In practice, we will often have a sample. The median of the sample is a statistic that estimates the median of the population.

In [28]:
np.median(united.sample(10).column('Delay'))
Out[28]:
0.0

But is it a good estimate?



It depends on the sample size (and how close we want it to be).

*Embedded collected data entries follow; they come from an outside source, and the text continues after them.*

/-- Every other command leaves them alone. -/
theorem sameAllocator_exec (c : Instr) (s s' : State) (hc : touchesAllocator c = false) (he : exec c s = .next s') :
    SameAllocator s s' := by
  have out : ∀ {x : State}, SameAllocator s x → (Host.Outcome.next x : Host.Outcome State Fault Refusal) = .next s' →
      SameAllocator s s' := by
    intro x hx h; injection h with h; subst h; exact hx
  have same : (Host.Outcome.next s : Host.Outcome State Fault Refusal) = .next s' → SameAllocator s s' :=
    out (SameAllocator.refl s)
  cases c with
  | deviceReset | stationReset | recordDeparture | heldComposition => simp [touchesAllocator] at hc
  | keyEnter st => simp [touchesAllocator] at hc
  | keyCancel st => simp [touchesAllocator] at hc
  | keyPf st => simp [touchesAllocator] at hc
  | scan st => simp [touchesAllocator] at hc
  | hostRequestFrameComplete kind item body => exact out (sameAllocator_hostBytes s _) he
  | hostBadFrame bytes => exact out (sameAllocator_hostBytes s _) he
  | pause item body => exact out (sameAllocator_hostBytes s _) he
  | go item body => exact out (sameAllocator_hostBytes s _) he
  | requestTake =>
    change execRequestTake s = _ at he
    unfold execRequestTake at he
    split at he
    · refine out ?_ he
      simp only [State.beginRequest]
      split
      · exact ⟨rfl, rfl, rfl⟩
      · split <;> exact ⟨rfl, rfl, rfl⟩
    · exact same he
  | form =>
    change execForm s = _ at he
    unfold execForm at he
    split at he
    · exact same he
    · split at he
      · exact out (by exact ⟨rfl, rfl, rfl⟩) he
      · split at he
        · refine out ?_ he
          unfold State.formMessage
          split <;> exact ⟨rfl, rfl, rfl⟩
        · exact same he
  | readCells =>
    change execReadCells s = _ at he
    unfold execReadCells at he
    split at he
    · exact same he
    · exact out (sameAllocator_stationQuery s _ _ fun q i => by split <;> exact ⟨rfl, rfl, rfl⟩) he
  | readFields =>
    change execReadFields s = _ at he
    unfold execReadFields at he
    split at he
    · exact same he
    · exact out (sameAllocator_stationQuery s _ _ fun q i => by split <;> exact ⟨rfl, rfl, rfl⟩) he
  | readField =>
    change execReadField s = _ at he
    unfold execReadField at he
    split at he
    · exact same he
    · refine out (sameAllocator_stationQuery s _ _ fun q i => ?_) he
      split
      · split <;> exact ⟨rfl, rfl, rfl⟩
      · exact ⟨rfl, rfl, rfl⟩
  | readModified =>
    change execReadModified s = _ at he
    unfold execReadModified at he
    split at he
    · exact same he
    · exact out (sameAllocator_stationQuery s _ _ fun q i => by split <;> exact ⟨rfl, rfl, rfl⟩) he
  | readStatusStation =>
    change execReadStatusStation s = _ at he
    unfold execReadStatusStation at he
    split at he
    · exact same he
    · split at he
      · exact same he
      · exact out (sameAllocator_stationQuery s _ _ fun q i => by exact ⟨rfl, rfl, rfl⟩) he
  | readStatusDevice =>
    change execReadStatusDevice s = _ at he
    unfold execReadStatusDevice at he
    split at he
    · exact same he
    · split at he
      · split at he
        · exact out (by exact ⟨rfl, rfl, rfl⟩) he
        · exact out (by exact ⟨rfl, rfl, rfl⟩) he
      · exact same he
  | configure =>
    change execConfigure s = _ at he
    unfold execConfigure at he
    split at he
    · exact same he
    · split at he
      · exact out (by exact ⟨rfl, rfl, rfl⟩) he
      · split at he
        · refine out ?_ he
          unfold State.configure
          split <;> exact ⟨rfl, rfl, rfl⟩
        · exact same he
  | unknownKind =>
    change execUnknownKind s = _ at he
    unfold execUnknownKind at he
    split at he
    · split at he
      · exact same he
      · exact out (by exact ⟨rfl, rfl, rfl⟩) he
    · exact same he
  | testStart =>
    change execTestStart s = _ at he
    unfold execTestStart at he
    split at he
    · exact same he
    · exact out (sameAllocator_testRequest s _ _ _ fun a i => by split <;> exact ⟨rfl, rfl, rfl⟩) he
  | testStop =>
    change execTestStop s = _ at he
    unfold execTestStop at he
    split at he
    · exact same he
    · exact out (sameAllocator_testRequest s _ _ _ fun a i => by exact ⟨rfl, rfl, rfl⟩) he
  | testInject =>
    change execTestInject s = _ at he
    unfold execTestInject at he
    split at he
    · exact same he
    · exact out (sameAllocator_testRequest s _ _ _ fun a i => by exact ⟨rfl, rfl, rfl⟩) he
  | placeReply =>
    change execPlaceReply s = _ at he
    unfold execPlaceReply at he
    split at he
    · refine out ?_ he
      split <;> exact ⟨rfl, rfl, rfl⟩
    · exact same he
  | txReplyStart =>
    change execTxReplyStart s = _ at he
    unfold execTxReplyStart at he
    split at he
    · split at he
      · exact out (by exact ⟨rfl, rfl, rfl⟩) he
      · exact same he
    · exact same he
  | txNoticeStart =>
    change execTxNoticeStart s = _ at he
    unfold execTxNoticeStart at he
    split at he
    · split at he
      · exact out (by exact ⟨rfl, rfl, rfl⟩) he
      · exact same he
    · exact same he
  | txEntryStart =>
    change execTxEntryStart s = _ at he
    unfold execTxEntryStart at he
    split at he
    · split at he
      · exact out (by exact ⟨rfl, rfl, rfl⟩) he
      · exact same he
    · exact same he
  | txFrameEnd =>
    change execTxFrameEnd s = _ at he
    unfold execTxFrameEnd at he
    split at he
    · split at he
      · exact same he
      · exact out (by exact ⟨rfl, rfl, rfl⟩) he
    · exact same he
  | eventTaken st =>
    change execEventTaken st s = _ at he
    unfold execEventTaken at he
    split at he
    · exact out (by exact ⟨rfl, rfl, rfl⟩) he
    · exact same he
  | keyPrintable st =>
    change execKeyPrintable st s = _ at he
    unfold execKeyPrintable at he
    split at he
    · exact out (sameAllocator_treat s st _ _) he
    · exact same he
  | keyDelete st => exact out (sameAllocator_treat s st _ _) he
  | keyEraseEof st => exact out (sameAllocator_treat s st _ _) he
  | keyEraseInput st => exact out (sameAllocator_treat s st _ _) he
  | keyInsert st => exact out (sameAllocator_treat s st _ _) he
  | keyReset st =>
    change execKeyReset st s = _ at he
    unfold execKeyReset at he
    dsimp only at he
    split at he
    · exact out (by exact ⟨rfl, rfl, rfl⟩) he
    · exact same he
  | keyRight st => exact out (sameAllocator_treat s st _ _) he
  | keyLeft st => exact out (sameAllocator_treat s st _ _) he
  | keyUp st => exact out (sameAllocator_treat s st _ _) he
  | keyDown st => exact out (sameAllocator_treat s st _ _) he
  | keyTab st => exact out (sameAllocator_treat s st _ _) he
  | keyBacktab st => exact out (sameAllocator_treat s st _ _) he
  | keyHome st => exact out (sameAllocator_treat s st _ _) he
  | keyNewline st => exact out (sameAllocator_treat s st _ _) he
  | keyFrameDelivery st item code => exact out (sameAllocator_upstream s st _) he
  | scanFrameDelivery st item symbology data => exact out (sameAllocator_upstream s st _) he
  | unitReady st item => exact out (sameAllocator_upstream s st _) he
  | unitHold st item => exact out (sameAllocator_upstream s st _) he
  | unitResync st item => exact out (sameAllocator_upstream s st _) he
  | unitRunOk st item number => exact out (sameAllocator_upstream s st _) he
  | unitRunBad st item => exact out (sameAllocator_upstream s st _) he
  | upstreamIdle st item => exact out (sameAllocator_upstream s st _) he
  | upstreamRefusedFrame st item kind body => exact out (sameAllocator_upstream s st _) he
  | upstreamBadFrame st bytes => exact out (sameAllocator_upstream s st _) he
  | paceFrame st =>
    change execPaceFrame st s = _ at he
    unfold execPaceFrame at he
    split at he
    · exact out (by exact ⟨rfl, rfl, rfl⟩) he
    · exact same he
  | soundFrame st =>
    change execSoundFrame st s = _ at he
    unfold execSoundFrame at he
    split at he
    · exact out (by exact ⟨rfl, rfl, rfl⟩) he
    · exact same he
  | indicatorFrame st =>
    change execIndicatorFrame st s = _ at he
    unfold execIndicatorFrame at he
    split at he
    · exact out (by exact ⟨rfl, rfl, rfl⟩) he
    · exact same he
  | runFrameStart st =>
    change execRunFrameStart st s = _ at he
    unfold execRunFrameStart at he
    dsimp only at he
    split at he
    · split at he
      · exact out (by exact ⟨rfl, rfl, rfl⟩) he
      · exact same he
    · exact same he
  | cursorFrame st =>
    change execCursorFrame st s = _ at he
    unfold execCursorFrame at he
    split at he
    · exact out (by exact ⟨rfl, rfl, rfl⟩) he
    · exact same he
  | downstreamFrameEnd st =>
    change execDownstreamFrameEnd st s = _ at he
    unfold execDownstreamFrameEnd at he
    split at he
    · exact out (by exact ⟨rfl, rfl, rfl⟩) he
    · exact same he
  | idleMarkSend st =>
    change execIdleMarkSend st s = _ at he
    unfold execIdleMarkSend at he
    dsimp only at he
    split at he
    · exact out (by exact ⟨rfl, rfl, rfl⟩) he
    · exact same he
  | runTimeout st =>
    change execRunTimeout st s = _ at he
    unfold execRunTimeout at he
    dsimp only at he
    split at he
    · split at he
      · exact out (by exact ⟨rfl, rfl, rfl⟩) he
      · exact same he
    · exact same he
  | intervalClose st => exact out (by exact ⟨rfl, rfl, rfl⟩) he
  | windowEnd st =>
    change execWindowEnd st s = _ at he
    unfold execWindowEnd at he
    split at he
    · refine out ?_ he
      unfold State.judgeWindow
      dsimp only
      split <;> exact ⟨rfl, rfl, rfl⟩
    · exact same he
  | testBytePlaced st =>
    change execTestBytePlaced st s = _ at he
    unfold execTestBytePlaced at he
    dsimp only at he
    split at he
    · exact same he
    · split at he
      · exact out (by exact ⟨rfl, rfl, rfl⟩) he
      · split at he
        · exact out (by exact ⟨rfl, rfl, rfl⟩) he
        · exact same he
  | testUpstreamByte st byte =>
    change execTestUpstreamByte st byte s = _ at he
    unfold execTestUpstreamByte at he
    split at he
    · exact out (by exact ⟨rfl, rfl, rfl⟩) he
    · exact same he
  | testReturnByte st byte =>
    change execTestReturnByte st byte s = _ at he
    unfold execTestReturnByte at he
    split at he
    · exact out (by exact ⟨rfl, rfl, rfl⟩) he
    · exact same he
  | testExpiry st =>
    change execTestExpiry st s = _ at he
    unfold execTestExpiry at he
    dsimp only at he
    split at he
    · exact out (by exact ⟨rfl, rfl, rfl⟩) he
    · exact same he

Here we define a function to simulate the process of computing the median from a random sample of a given size:

In [29]:
def sample_median(size):
    return np.median(united.sample(size).column('Delay'))
In [30]:
sample_median(10)
Out[30]:
-0.5

We can then simulate this sampling process many times:

In [31]:
sample_medians = make_array()

for i in np.arange(1000):
    new_median = sample_median(10)
    sample_medians = np.append(sample_medians, new_median)
In [32]:
medians = Table().with_columns(
    "Sample Medians", sample_medians,
    "Sample Size", 10)
medians.hist("Sample Medians", bins = 50)
In [33]:
sample_medians2 = make_array()

for i in np.arange(1000):
    new_median = sample_median(1000)
    sample_medians2 = np.append(sample_medians2, new_median)
In [34]:
medians.append(Table().with_columns(
    "Sample Medians", sample_medians2,
    "Sample Size", 1000)).hist("Sample Medians", group="Sample Size", bins=50)